#### What you should do
Repeat nothing but the lines below running from the one containing "(s : State), s.sys.rstHeld" to the one containing "s.makerSet = false". Keep both end lines.

Collected data
-- ==== Sys2Proof/Tests/Slice0.lean ====
section
/-! SUPPORT. The author's own tests: ill-formed commands refused by each check of WellFormed, values taken from the spec's
worked examples and tables, and a witness for the hypotheses of every statement. -/

namespace Sys2Proof.Tests

set_option Elab.async false

open Sys2Proof Sys2Proof.Machine

/-- A die in service. -/
def wD : State :=
  { State.resetOf .die with sys := { (State.resetOf .die).sys with phase := 5, rstHeld := false, firstRelease := false } }

/-- A tray in service. -/
def wT : State :=
  { State.resetOf .tray with sys := { (State.resetOf .tray).sys with phase := 5, rstHeld := false, firstRelease := false } }

/-- A tray in phase STORE. -/
def wT3 : State := { wT with sys := { wT.sys with phase := 3 } }


/-- A frame of the eight shared-sensor words, raw. -/
def shrW : List Byte :=
  frameBytes { kind := 3, flags := 1, table := 0, rdiv := 0, fsid := 5, span := 0, nitem := 8, tag := 7, ref := 0 }
    (([1, 2, 3, 4, 5, 6, 7, 0xFFFFFFFF] : List Nat).flatMap (le 4))

/-- A tray at the end of STORE whose validity sector names an image of no bytes. -/
def wVal : State :=
  { wT3 with
      sys := { wT3.sys with sfdpDone := true, scanDone := true, lp5Done := true }
      nb := { wT3.nb with flashReady := true }
      flash := [(0x1000000, 66), (0x1000001, 77), (0x1000002, 75), (0x1000003, 86), (0x1000004, 0), (0x1000005, 0),
        (0x1000006, 0), (0x1000007, 0), (0x1000008, 0), (0x1000009, 0), (0x100000a, 0), (0x100000b, 0), (0x100000c,
        0), (0x100000d, 0), (0x100000e, 0), (0x100000f, 0), (0x1000018, 0), (0x1000019, 0), (0x100001a, 0),
        (0x100001b, 0)] }

/-- A tray that has taken a Sync of its master, on a port that is enabled. -/
def wPtp : State :=
  { wT with
      ld := { wT.ld with cur := some ⟨0x2000, [(6, 1), (64, 0xB), (69, 2), (0x330, 1)]⟩ }
      ptp := { wT.ptp with master := some ⟨5, ⟨0, 0, 0, 0, 0, 9, 0⟩⟩, syncT1 := some 0, reqReady := true } }

/-- A tray whose blob of no nodes stands in LPDDR5X, in CHECKING: magic, version 1, length 64, digest. -/
def blobW : State :=
  { wT with
      te := { wT.te with st := 2 }
      lp5 := [(0, 0x42), (1, 0x4D), (2, 0x4B), (3, 0x54), (4, 1), (16, 64), (24, 144), (25, 69), (26, 48), (27, 117), (28, 2),
        (29, 180), (30, 107), (31, 162)]
      ld := { wT.ld with cur := some ⟨0x2000, [(6, 1), (0x28, 144), (0x29, 69), (0x2A, 48), (0x2B, 117), (0x2C, 2), (0x2D, 180),
        (0x2E, 107), (0x2F, 162), (64, 0xA), (69, 1), (0x120, 64)]⟩ } }

/-- The state that a command answers with. -/
def after (i : Instr) (s : State) : State :=
  match exec i s with
  | .next t => t
  | _ => s

/-- A tray whose boundary has a verdict reset to make: a suspected die 5. -/
def vch : State :=
  { wT with
      heat := { wT.heat with begun := true, heat := 7 }
      ump := { wT.ump with verd := [(5, { (default : Verd) with v := 2, acked := true, resetDue := some (1, 0) })] }
      ld := { wT.ld with cur := some ⟨0x2000, [(6, 1), (64, 9), (69, 1)]⟩ } }

/-- The same in substitute heats. -/
def vcs : State := { vch with tb := { vch.tb with substitute := true } }

def vchT : State := after (.heatBoundary 5 []) vch

def vcsT : State := after (.substituteHeatBoundary []) vcs

/-! Each theorem shows a state and operands that meet the hypotheses of one clause of a statement. -/

theorem witness_stepRunsFront_1 :
    ∃ (c : Instr) (rest : List Instr) (s : State), s.pending = c :: rest :=
  ⟨.jtTrst, [.commandPoll], { wD with pending := [.jtTrst, .commandPoll] }, by decide⟩

theorem witness_emptyQueueIdles_1 :
    ∃ (s : State), s.pending = [] ∧ s.heat.raq = [] :=
  ⟨wD, by decide⟩

theorem witness_emptyQueueIdles_2 :
    ∃ (s : State), s.pending = [] ∧ s.running = false :=
  ⟨State.reset, by decide⟩

theorem witness_emptyQueueIdles_3 :
    ∃ (s : State) (q : RaReq) (rest : List RaReq), s.pending = [] ∧ s.running = true ∧ s.test.busy = false ∧ s.heat.raq = q :: rest ∧ rest = [] ∧ q.test = false ∧ q.wr = false ∧ q.off.toNat = 0 :=
  ⟨{ wD with heat := { wD.heat with raq := [⟨false, false, 0xF, 0, 0, 3⟩] } }, ⟨false, false, 0xF, 0, 0, 3⟩, [], by decide⟩

theorem witness_execKeepsQueueAndBuild_1 :
    ∃ (i : Instr) (s t : State), exec i s = .next t :=
  ⟨.jtTrst, wD, { wD with test := default }, by exact rfl⟩

theorem witness_stepKeepsMemoryForm_1 :
    ∃ (s t : State), s.memWf = true ∧ step s = .next t :=
  ⟨State.reset, State.reset, by exact ⟨rfl, rfl⟩⟩

theorem witness_resetsAndStraps_2 :
    ∃ (s : State), s.isD = true :=
  ⟨wD, by decide⟩

theorem witness_resetsAndStraps_3 :
    ∃ (s : State), s.isT = true :=
  ⟨wT, by decide⟩

theorem witness_resetsAndStraps_6 :
    ∃ (s : State), s.isT = true ∧ s.sys.rstHeld = true ∧ s.sys.aonHeld = false :=
  ⟨{ wT with sys := { wT.sys with rstHeld := true, phase := 0, pgRose := true } }, by decide⟩

theorem witness_resetsAndStraps_7 :
    ∃ (s : State), s.isD = true ∧ s.sys.rstHeld = true ∧ s.sys.aonHeld = false :=
  ⟨{ wD with sys := { wD.sys with rstHeld := true, phase := 0, firstRelease := true } }, by decide⟩

theorem witness_resetsAndStraps_8 :
    ∃ (g : Bool) (s : State), g ≠ s.isT ∧ s.sys.rstHeld = true ∧ s.sys.aonHeld = false :=
  ⟨true, { wD with sys := { wD.sys with rstHeld := true, phase := 0, firstRelease := true } }, by decide⟩

theorem witness_resetsAndStraps_9 :
    ∃ (s : State), s.sys.rstHeld = true ∧ s.sys.aonHeld = false :=
  ⟨{ wD with sys := { wD.sys with rstHeld := true, phase := 0, firstRelease := true } }, by decide⟩

theorem witness_startUpPhases_1 :
    ∃ (s : State), s.sys.phase = 1 ∧ s.fuse.next < 137 :=
  ⟨{ { wD with sys := { wD.sys with phase := 1 } } with fuse := { wD.fuse with next := 136 } }, by decide⟩

theorem witness_startUpPhases_2 :
    ∃ (s : State), s.sys.phase = 1 ∧ s.fuse.next = 137 ∧ s.makerSet = true :=
  ⟨{ { wD with sys := { wD.sys with phase := 1 } } with fuse := { wD.fuse with next := 137, map := [(32, 1)] } }, by decide⟩

theorem witness_startUpPhases_3 :
    ∃ (s : State), s.sys.phase = 1 ∧ s.fuse.next = 137 ∧ s.makerSet = false :=
  ⟨{ { wD with sys := { wD.sys with phase := 1 } } with fuse := { wD.fuse with next := 137 } }, by decide⟩

theorem witness_startUpPhases_4 :
    ∃ (g : BitVec 3) (s : State), s.bist.busy = true ∧ s.bist.target ≠ 4 ∧ s.bistRunning.contains g.toNat = true :=
  ⟨0, { wD with sys := { wD.sys with phase := 2 }, bist := { wD.bist with busy := true } }, by decide⟩

theorem witness_startUpPhases_5 :
    ∃ (g : BitVec 3) (m : MacroResult) (s : State), s.bist.busy = true ∧ s.bist.target ≠ 4 ∧ s.bistRunning.contains g.toNat = true ∧ bistGroup m.mem.toNat m.mac.toNat = g.toNat ∧ m.cells ≠ [] ∧ softCovers m.cells [] none = true ∧ s.bist.verify.getLsbD g.toNat = false ∧ s.hardRepaired m.mem.toNat m.mac.toNat = false :=
  ⟨0, ⟨1, 0, [(3, 4), (5, 4), (7, 9)]⟩, { wD with sys := { wD.sys with phase := 2 }, bist := { wD.bist with busy := true } }, by decide⟩

theorem witness_startUpPhases_6 :
    ∃ (s : State), s.bist.busy = true ∧ s.sys.phase = 2 ∧ s.bist.abistDone = false :=
  ⟨{ wD with sys := { wD.sys with phase := 2 }, bist := { wD.bist with busy := true } }, by decide⟩

theorem witness_startUpPhases_7 :
    ∃ (s : State), s.sys.phase = 2 ∧ s.bist.done = 0xFF ∧ s.bist.abistDone = true :=
  ⟨{ { wD with sys := { wD.sys with phase := 2 }, bist := { wD.bist with busy := true } } with bist := { wD.bist with busy := true, done := 0xFF, abistDone := true } }, by decide⟩

theorem witness_startUpPhases_8 :
    ∃ (s : State), s.isT = true ∧ s.sys.phase = 3 ∧ s.sys.sfdpDone = false :=
  ⟨wT3, by decide⟩

theorem witness_startUpPhases_9 :
    ∃ (f : Byte) (s : State), s.isT = true ∧ s.sys.phase = 3 ∧ s.sys.lp5Done = false ∧ f = 0 ∧ s.sys.lp5Grade ≠ 3 :=
  ⟨0, wT3, by decide⟩

theorem witness_startUpPhases_10 :
    ∃ (f : Byte) (s : State), s.isT = true ∧ s.sys.phase = 3 ∧ s.sys.lp5Done = false ∧ f ≠ 0 :=
  ⟨3, wT3, by decide⟩

theorem witness_roleGate_1 :
    ∃ (a : Acc) (s : State), Allowed s a 0x10 1 ∧ s.statePaths.contains a.path.toNat = true ∧ (s.path a.path.toNat).busy = false ∧ (s.path a.path.toNat).held < Acc.req a ∧ ((s.answered a true 0x10 0).setPath a.path.toNat { (s.answered a true 0x10 0).path a.path.toNat with lastFail := false }).roleLocked a.path.toNat = false :=
  ⟨⟨0, 0, 0xF, 0x20⟩, wD, by decide⟩

theorem witness_roleGate_2 :
    ∃ (a : Acc) (s : State), Allowed s a 0x10 1 ∧ s.statePaths.contains a.path.toNat = true ∧ (s.path a.path.toNat).busy = false ∧ 0 < Acc.req a ∧ Acc.req a < (s.path a.path.toNat).held ∧ (s.path a.path.toNat).lastFail = false ∧ Tab.set PathState.init s.roles.paths a.path.toNat (s.path a.path.toNat) = s.roles.paths ∧ s.roles = (s.answered a true 0x10 0).roles :=
  ⟨⟨0, 0, 0xF, 0x10⟩, { wT with roles := { wT.roles with paths := [(0, { PathState.init with role := 3, roleC := 0 })] } }, by decide⟩

theorem witness_roleGate_3 :
    ∃ (a : Acc) (s : State), Allowed s a 0x3C 1 ∧ s.statePaths.contains a.path.toNat = true ∧ ((s.answered a true 0x3C 0).path a.path.toNat).busy = false :=
  ⟨⟨10, 0, 0xF, 0xFFFFFFFF⟩, wD, by decide⟩

theorem witness_roleGate_4 :
    ∃ (p : BitVec 4) (s : State), s.statePaths.contains p.toNat = true ∧ (s.path p.toNat).busy = true ∧ s.roleMatch p.toNat = true ∧ (s.path p.toNat).req ≠ 1 :=
  ⟨0, { wD with fuse := { wD.fuse with map := [(32, 1)] }, roles := { wD.roles with fails := 7, paths := [(0, { PathState.init with busy := true, req := 3, checkValid := true, checkNonce := 1, resp := [(0, 3997172368), (1, 2333489243), (2, 387110184), (3, 3654483070), (4, 3320543334), (5, 1291211381), (6, 2859557786), (7, 3859879859)] })] } }, by decide +kernel⟩

theorem witness_roleGate_5 :
    ∃ (p : BitVec 4) (s : State), s.statePaths.contains p.toNat = true ∧ (s.path p.toNat).busy = true ∧ s.roleMatch p.toNat = false :=
  ⟨0, { wD with roles := { wD.roles with fails := 7, paths := [(0, { PathState.init with busy := true })] } }, by decide⟩

theorem witness_roleGate_6 :
    ∃ (p : BitVec 4) (s : State), s.running = true ∧ s.aonRuns = true ∧ s.statePaths.contains p.toNat = true ∧ 1 < (s.path p.toNat).held :=
  ⟨0, { wT with roles := { wT.roles with paths := [(0, { PathState.init with role := 3, roleC := 0 })] } }, by decide⟩

theorem witness_roleGate_7 :
    ∃ (p : BitVec 4) (s : State), s.aonRuns = true ∧ s.statePaths.contains p.toNat = true :=
  ⟨8, wT, by decide⟩

theorem witness_roleGate_8 :
    ∃ (s : State), s.aonRuns = true :=
  ⟨wD, by decide⟩

theorem witness_roleGate_9 :
    ∃ (p : BitVec 4) (s : State), s.aonRuns = true ∧ s.statePaths.contains p.toNat = true :=
  ⟨10, wD, by decide⟩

#### Response area
    ∃ (s : State), s.sys.rstHeld = true ∧ s.sys.aonHeld = false :=
  ⟨{ wD with sys := { wD.sys with rstHeld := true, phase := 0, firstRelease := true } }, by decide⟩

theorem witness_startUpPhases_1 :
    ∃ (s : State), s.sys.phase = 1 ∧ s.fuse.next < 137 :=
  ⟨{ { wD with sys := { wD.sys with phase := 1 } } with fuse := { wD.fuse with next := 136 } }, by decide⟩

theorem witness_startUpPhases_2 :
    ∃ (s : State), s.sys.phase = 1 ∧ s.fuse.next = 137 ∧ s.makerSet = true :=
  ⟨{ { wD with sys := { wD.sys with phase := 1 } } with fuse := { wD.fuse with next := 137, map := [(32, 1)] } }, by decide⟩

theorem witness_startUpPhases_3 :
    ∃ (s : State), s.sys.phase = 1 ∧ s.fuse.next = 137 ∧ s.makerSet = false :=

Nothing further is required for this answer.